Wars are often not easy to judge because the chaos, conflict, and disruption they trigger will yield consequences that last for years, if not decades. It’s easy to gawk at Pentagon videos of Tomahawks raining “death and destruction from above,” as Defense Secretary Pete Hegseth calls it, and hail the war machine. Much tougher is perceiving the ripples. We have no idea where all this violence will lead. It’s theoretically possible we might end up with a less threatening regime in Tehran and more stability in the Middle East, though that does seem close to magical thinking. However, cheerleading the early stats and proclaiming they bode well for the long run seems purposefully naive.

There are other historical comparisons to keep in mind. The first Gulf War, in which President George H.W. Bush led a coalition that booted Saddam’s military out of Kuwait after he invaded his neighbor was considered a military success. Yet as part of that operation, Bush deployed troops to Saudi Arabia to protect the kingdom. That move—infidels on Saudi territory—infuriated Islamic fundamentalists, and it caused one of them to declare a fatwa against the United States. His name was Osama bin Laden.

Bush the Younger’s invasion of Iraq went so well that within six weeks he flew out to an aircraft carrier and declared victory beneath a banner that declared “Mission Accomplished.” The conflict was far from over. It spurred the rise of a civil war within Iraq and an insurgency that destabilized the region. In the fighting and violence that followed, thousands of American troops and about 200,000 Iraqi civilians were killed.

In Afghanistan, George W. Bush launched an attack against the Taliban regime on October 7, 2001. About a month later, Kabul fell. The following month, Kandahar, the spiritual home for the Taliban, toppled. A pro-American interim government was put in place. In May 2003, then–Defense Secretary Donald Rumsfeld proclaimed that combat operations in Afghanistan were “all but concluded.” The war went on for another two decades, cost about $2 trillion, and did not yield success.

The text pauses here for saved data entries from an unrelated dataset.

-- ==== Sys2Proof/Machine/Access.lean ====
section
/-! DEFINITION. Loads, stores, the scratchpad, scalar memory access, prefetch and the atomics
(07_memory.md R183-R199, R204, R210; 08_ordering.md R224-R228, R240-R242). An access is performed at its
issue; what it still counts on its path, and a fault it will report, stand in `Group.inflight`. -/

namespace Sys2Proof.Machine

open Sys2Proof

/-! ### Redundant pairs: the compare buffer (R386) -/

/-- A place as a buffered store. -/
def PairStore.of (p : Place) (bytes : List Byte) (po : Bool) : PairStore :=
  match p with
  | .scratch b key => { kind := 0, who := b, addr := key, bytes := bytes, poison := po }
  | .dev pa mir => { kind := 1, addr := pa, mir := mir, bytes := bytes, poison := po }
  | .host a => { kind := 2, addr := a, bytes := bytes, poison := po }
  | .peer r pa => { kind := 3, who := r, addr := pa, bytes := bytes, poison := po }
/-- Where a buffered store goes. -/
def PairStore.place (x : PairStore) : Place :=
  match x.kind with
  | 0 => .scratch x.who x.addr
  | 1 => .dev x.addr x.mir
  | 2 => .host x.addr
  | _ => .peer x.who x.addr
/-- The byte of a buffered store at an offset of a place. -/
def PairStore.hit (x : PairStore) (p : Place) (k : Nat) : Option (Byte × Bool) :=
  let y := PairStore.of p [] false
  if x.kind = y.kind ∧ x.who = y.who ∧ x.addr ≤ y.addr + k ∧ y.addr + k < x.addr + x.bytes.length then
    some (x.bytes.getD (y.addr + k - x.addr) 0#8, x.poison)
  else none
/-- The grid of the issuing group. -/
def State.cgrid (s : State) : Nat := s.gridOf s.cg
/-- A group runs on a pair of cores. -/
def State.paired (s : State) (gid : Nat) : Bool := (s.b (s.g gid).bid).partner.isSome

/-- An access to a place leaves as a flit at the boundary that ends the tick (R405). -/
def State.goesAway (s : State) (p : Place) : Bool :=
  s.detx && match p with
    | .peer _ _ => true
    | _ => false
/-- The event of a store of some lanes. -/
def State.storeEvent (s : State) (gid : Nat) (x : PairStore) : Event :=
  { by_ := s.lanesAt gid x.lanes, scope := x.scope, rel := x.rel, instr := x.instr }
/-- A store to a peer waits for the boundary; in the program order of its lanes it stands here (R405).
DEDUCED, log entry 91. -/
def State.sendStore (s : State) (gid : Nat) (x : PairStore) : State :=
  let e := s.storeEvent gid x
  { s.note { e with at_ := x.place.key, len := x.bytes.length, bytes := x.bytes } with
    outgoing := s.outgoing ++ [{ gid := gid, store := some (x, s.log.length) }] }
/-- The stores of one plane issue are performed, lowest lane first, so that the highest-numbered lane decides a shared
byte (R190); then the sectors that clean stores cover wholly lose their marks and the poisoned ones keep them (R199). -/
def State.performStores (s : State) (gid : Nat) (xs : List PairStore) : State :=
  let t := xs.foldl
    (fun (t : State) x =>
      if t.goesAway x.place then t.sendStore gid x
      else t.writeAs (some (t.gridOf (t.g gid))) (t.storeEvent gid x) x.place x.bytes x.poison) s
  let dev (q : Bool) : List (Nat × Nat) :=
    (xs.filter fun x => decide (x.kind = 1 ∧ x.poison = q)).map fun x => (x.addr, x.bytes.length)
  (dev true).foldl (fun u w => u.markPo w.1 w.2) (t.clearCovered (dev false))

/-- The members of a pair compare and match: the buffered stores are performed once, oldest first, plane issue by plane issue
(R386). Whether they differ the issue looks at (`State.compare`). DEDUCED, log entry 42. -/
def State.pairFlush (s : State) (gid : Nat) : State :=
  let g := s.g gid
  if s.paired gid then
    (g.pairBuf.splitBy fun a b => decide (a.issue = b.issue)).foldl (fun u xs => u.performStores gid xs)
      (s.updG gid fun g => { g with pairBuf := [], compared := true })
  else s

No one can say how Trump’s war in Iran will end up. But we already see worrisome consequences.

In March 2011, President Barack Obama mounted military attacks by a NATO-led coalition in Libya. The initial aim was admirable: to prevent Moammar Qaddafi’s forces from waging a massacre in Benghazi. Seven months later, Qaddafi’s regime collapsed. Civil war ensued, resulting in what some have described as a failed state, which has led to instability in North Africa and the rise of extremist groups. In 2016, Obama said, the “worst mistake” of his presidency was “probably failing to plan for the day after what I think was the right thing to do in intervening in Libya.”

In all these instances, everything went well at first. Yet…It’s better if bombs land where they are supposed to and US planes are not blown out of the skies. The general competence of a military can be judged. But that’s a far cry from determining whether a war is working out.

No one can say how Trump’s war in Iran will end up. But we already see worrisome consequences. The conflict has led to Israeli attacks on Lebanon. The Ukrainian war is receiving less attention. (This week Russia, as it prepares a spring offensive, launched one of the four-year-old war’s largest bombardments, hurling 1,000 drones and 34 missiles at Ukraine.) Kim Jong Un has declared that Trump’s war against Iran justifies the expansion of North Korea’s nuclear weapons arsenal. (He has long been more of a nuclear threat than Tehran’s mullahs.) And counterterrorism experts fear a rise in terrorism aimed at American targets.

Meanwhile, the world and the global economy is at the mercy of Trump’s chaos, as each day brings contradictory statements and signs about his intentions and plans (if he has any) on how to end this war. The dislocation caused by the shutdown of the Strait of Hormuz—an easily foreseen development that Trump did not foresee—extends far beyond the uptick in the price of crude (which Stephens pooh-poohs). One-third of the world’s helium passes through the Strait. Helium is a critical ingredient in semiconductors—which are in just about everything—and it’s necessary for MRI machines. Cut off the flow of helium, and what won’t be made, what won’t happen, and what harm will be done?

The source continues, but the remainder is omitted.